• PROBLEM TO SOLVE:
In the entries that follow, the lines from the one with "of positions. -/" through the one with "let at_ := placeKey (placeOf t s)" are the ones to write out, exactly and with both ends included. Nothing else should appear.
Top of DATASET RECORDS
-- ==== Sys2Proof/Machine/Faults.lean ====
section
/-! DEFINITION. Faults of a task: compute faults, stream mismatches, the breach they cause (R62, R63, R99, R142); fall-backs beyond
freeboard (R88, R93, R94). -/

namespace Sys2Proof.Machine

/-! ### Breaches of a task (R142) -/

/-- Δ of a failed task: its compiled duration, the largest compiled duration of a reduction it feeds, and 2 µs, in whole µs. -/
def breachDelta (im : JobImage) (t : TaskRec) : Nat :=
  let rs := (reach im [t.taskid] []).2
  let red := ((im.plan.filter fun r => rs.contains r.redid).map (·.dur)).foldl max 0
  upMicro (durOf t + red + 2000)

/-- Announce and apply the breach of a task: it and what it reaches run again. -/
def breachTask (im : JobImage) (t : TaskRec) (step : Nat) (s : State) : State :=
  applyBreach step [t.taskid] [] (sendNotice true step t.deadline (breachDelta im t) 4 (logId s) t.taskid 0 0 s)

/-! ### Stream mismatches (R99, R348) -/

/-- A number for the place where a task runs. -/
def placeKey : Place → Nat
  | .core d c => 4096 * d + c
  | .stack i => 16384 + i

/-- A number for a stored item: its address, and for one in a core store its offset with the task's place. -/
def itemKey (at_ : Place) (m : Mism) : Nat := m.addr + if m.space = 2 then 2 ^ 52 * (1 + placeKey at_) else 0

/-- Attempts on an item in a step so far. -/
def attemptsOf (step addr : Nat) (s : State) : Nat :=
  ((s.exec.attempts.find? fun a => a.1 == step && a.2.1 == addr).map fun a => a.2.2).getD 0

/-- Keep the count of attempts on an item in a step. -/
def setAttempts (step addr n : Nat) (s : State) : State :=
  { s with exec := { s.exec with attempts := (step, addr, n) :: s.exec.attempts.filter fun a => !(a.1 == step && a.2.1 == addr) } }

/-- Whether a task writes an item that a task of unit `unit` read. -/
def writesItem (im : JobImage) (unit : Nat) (m : Mism) (t : TaskRec) : Bool :=
  (taskWrites im t).any fun r => r.space == m.space && (m.space != 2 || r.core == bits unit 11 0) && (List.range r.rows).any fun i =>
    decide (r.base + i * r.pitch ≤ m.addr ∧ m.addr < r.base + i * r.pitch + r.width)

/-- The last step up to `step` in which a task has ended. -/
def lastEnded (task step : Nat) (s : State) : Option Nat :=
  [step, step - 1].find? fun k => match runOf task k s with
    | some r => r.st != .discarded && r.endT.isSome
    | none => false

/-- Make a producer run again, committed or not; a committed one only writes its results once more. -/
def rerunTask (step : Nat) (s : State) (t : TaskRec) : State :=
  match lastEnded t.taskid step s with
  | none => s
  | some k =>
    match runOf t.taskid k s with
    | none => s
    | some r =>
      let again := r.again || r.st == .committed
      let s := setRun { r with st := .discarded, endT := none, undetected := [], gauges := [], overs := [], checksOk := true,
                               wrote := false, again := again } s
      { s with exec := { s.exec with doneTo := min s.exec.doneTo k } }

/-- Make the F and B tasks that produced an item run again (Table 4.6, second attempt). -/
def rerunProducers (im : JobImage) (unit step : Nat) (m : Mism) (s : State) : State :=
  (im.tasks.filter fun t => t.stream != 2 && writesItem im unit m t).foldl (rerunTask step) s

/-- A stream mismatch of an item that a task read, escalated by the attempts of Table 4.6. -/
def streamMismatch (im : JobImage) (t : TaskRec) (step : Nat) (m : Mism) (s : State) : State :=
  let key := itemKey (placeOf t s) m
  let n := attemptsOf step key s + 1
  let s := setAttempts step key n s
  let s := logAt step 0x0022 (taskUnit t s) m.addr m.index n 0 (gaugeIn step m.cls m.fmt { mism := 1 } s)
  if 3 ≤ n then failHere 4 (logEv 0x0011 (taskUnit t s) m.addr (m.addr / 2 ^ 37) 0 0 s)
  else
    let s := if n = 2 then
        if 0x03 ≤ m.skind ∧ m.skind ≤ 0x07 then regenTensor im m.tensor s else rerunProducers im t.unit step m s
      else s
    breachTask im t step s

/-! ### Compute faults (R62, R63) -/

/-- The key of a tile product. -/
def productKey (slab col chunk : Nat) : Nat := (slab * 2 ^ 20 + col) * 2 ^ 20 + chunk

/-- A bit mask of positions. -/
def maskOf (l : List Nat) : Nat := (l.map fun i => 2 ^ i).sum

/-- A compute fault of a tile product: logged, a breach, and a map-out when the same product fails again on the same core in the replay
(R63). -/
def computeFault (im : JobImage) (t : TaskRec) (step : Nat) (f : ProductFault) (s : State) : State :=
  let key := productKey f.slab f.col f.chunk
  let at_ := placeKey (placeOf t s)
  let same := fun (x : Nat × Nat × Nat × Nat × Nat) => x.1 == t.taskid && x.2.1 == step && x.2.2.1 == key && x.2.2.2.1 == at_
  let n := ((s.exec.prodFails.find? same).map fun x => x.2.2.2.2).getD 0 + 1
  let s := { s with exec := { s.exec with prodFails := (t.taskid, step, key, at_, n) :: s.exec.prodFails.filter fun x => !same x } }
  let s := logAt step 0x0020 (taskUnit t s) t.taskid (maskOf f.rows) (maskOf f.cols) n s
  let s := breachTask im t step s
  match placeOf t s with
  | .stack _ => s
  | .core d c =>
    if n < 2 then s
    else
      let s := { s with exec := { s.exec with prodFails := s.exec.prodFails.filter fun x => !same x } }
      mapOut (Fin.ofNat 4 d) c 2 s

/-- A tile product that fails a check: a stream mismatch of its side record, or a compute fault (Table 3.3). -/
def productFault (im : JobImage) (t : TaskRec) (step : Nat) (f : ProductFault) (s : State) : State :=
  if f.cls = .sideRecord then streamMismatch im t step (faultMism im (decodeGemm t.body) f) s else computeFault im t step f s

/-- What a tile product reads: the passes it runs, and each of them. -/
def productPasses (im : JobImage) (t : TaskRec) (slab col chunk : Nat) (s : State) : Except Mism (List (Nat × PassData)) := do
  let g := decodeGemm t.body
  if g.kind = 2 then
    let (x, y) ← wgradOps im t (placeOf t s) g s
    let fb := (slabOf x slab ++ slabOf y col).any fun r => (groupOf r chunk).g.fb
    return (passesOf fb).map fun p => (p, codePass x y slab col chunk p)
  else
    let (rows, tiles) ← shareInputs im t s
    return (passesOf (productFb rows tiles slab col chunk)).map fun p => (p, tilePass g rows tiles slab col chunk p)

/-- The products of a pass with the array's faults. -/
def faultyProduct (p : List (List Int)) (fs : List ArrayFault) : List (List Int) :=
  p.zipIdx.map fun r => r.1.zipIdx.map fun c => c.1 + ((fs.filter fun f => f.row == r.2 && f.col == c.2).map (·.delta)).sum

/-- The faults of the array in a pass. -/
def passFaults (fs : List ArrayFault) (p : Nat) : List ArrayFault := fs.filter fun f => f.pass.val == p

/-- The first pass of a tile product that fails its check (R62). -/
def failedPass (isTile : Bool) (slab col chunk : Nat) (fs : List ArrayFault) (ps : List (Nat × PassData)) : Option ProductFault :=
  ps.findSome? fun x =>
    let f := checkPass isTile x.2 slab col chunk (fun p => faultyProduct p (passFaults fs x.1))
    if f.cls = .pass then none else some f

/-- The end of a tile product (R62, Table 3.3): every plane pass is checked. A fault that cancels in every row and every column passes, and
stays in the sums. -/
def endProduct (im : JobImage) (t : TaskRec) (r : TaskRun) (slab col chunk : Nat) (fs : List ArrayFault) (s : State) : State :=
  match productPasses im t slab col chunk s with
  | .error m => streamMismatch im t r.step m s
  | .ok ps =>
    match failedPass ((decodeGemm t.body).kind != 2) slab col chunk fs ps with
    | some f => productFault im t r.step f s
    | none =>
      let ran := fs.filter fun f => ps.any fun x => x.1 == f.pass.val
      setRun { r with undetected := r.undetected ++ ran.map fun f =>
        (32 * slab + f.row, 32 * col + f.col, chunk, passWeight f.pass.val * f.delta) } s

/-! ### Fall-backs beyond freeboard (R88, R93, R94) -/

/-- Per chunk and column tile of 16, whether a weight-gradient product's second operand falls back. -/
def wgradFb (g : Gemm) (y : List OpRow) : List (List Bool) :=
  (List.range (16 * g.kbn)).map fun c => (List.range (g.cols / 16)).map fun t =>
    ((y.drop (16 * t)).take 16).any fun q => ((q.groups.map fun x => x.g.fb).getD (c / 2) false)

/-- The INT8 chunk-products of a GEMM task. -/
def int8Of (im : JobImage) (t : TaskRec) (s : State) : Nat :=
  let g := decodeGemm t.body
  let fb := fun (l : List OpRow) => l.map fun r => r.groups.map fun q => q.g.fb
  match g.kind with
  | 2 =>
    match wgradOps im t (placeOf t s) g s with
    | .ok (x, y) => int8Count (fb x) (wgradFb g y) g.cols
    | .error _ => 0
  | 3 => 0
  | _ =>
    match shareInputs im t s with
    | .ok (rows, tiles) => int8Count (fb rows) (tiles.map fun l => l.map fun x => x.s.fb) g.cols
    | .error _ => 0

/-- The notices that a count of INT8 chunk-products calls for (R94). -/
def noticesDue (c q : Nat) : Nat := if c ≤ q then 0 else 1 + (c - q - 1) / 1024

/-- The code 5 notices of a task that this package has sent for a step. -/
def noticesSent (task step : Nat) (s : State) : Nat :=
  (s.exec.notices.filter fun n => !n.breach && n.code == 5 && n.task == task && n.step == step && n.src == logId s).length

/-- One more notice under R94: 40.96 µs on top of the late slip that applies to the task's deadline. -/
def fallbackNotice (t : TaskRec) (step : Nat) (s : State) : State :=
  sendNotice false step t.deadline (lateSlip step t.deadline s + 40960) 5 (logId s) t.taskid 0 0 s

/-- Send the notices that a count calls for and that have not gone out. -/
def sendFallbacks (t : TaskRec) (step c : Nat) (s : State) : State :=
  iter (fallbackNotice t step) (noticesDue c (reserveQ (decodeGemm t.body)) - noticesSent t.taskid step s) s

/-- The INT8 chunk-products that the weight tiles of a later task force by themselves. -/
def tileInt8 (im : JobImage) (t : TaskRec) (s : State) : Nat :=
  let g := decodeGemm t.body
  match shareTiles (placeOf t s) (gemmStreams im g) g s with
  | .ok tiles => int8Count (List.replicate g.rows []) (tiles.map fun l => l.map fun x => x.s.fb) g.cols
  | .error _ => 0

/-- The notices of a U task for the tasks of the next step that read the tiles it wrote (R94). -/
def updateFallbacks (im : JobImage) (u : TaskRec) (step : Nat) (s : State) : State :=
  let k := (decodeUpd u.body).tensor
  (im.tasks.filter fun t => t.dtype == 1 && decide ((decodeGemm t.body).kind < 2) && (decodeGemm t.body).tensor == k).foldl
    (fun s t => sendFallbacks t (step + 1) (tileInt8 im t s) s) s

end Sys2Proof.Machine
end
Bottom of DATASET RECORDS
• ANSWER TO THIS TASK:
/-- A bit mask of positions. -/
def maskOf (l : List Nat) : Nat := (l.map fun i => 2 ^ i).sum

/-- A compute fault of a tile product: logged, a breach, and a map-out when the same product fails again on the same core in the replay
(R63). -/
def computeFault (im : JobImage) (t : TaskRec) (step : Nat) (f : ProductFault) (s : State) : State :=
  let key := productKey f.slab f.col f.chunk
  let at_ := placeKey (placeOf t s)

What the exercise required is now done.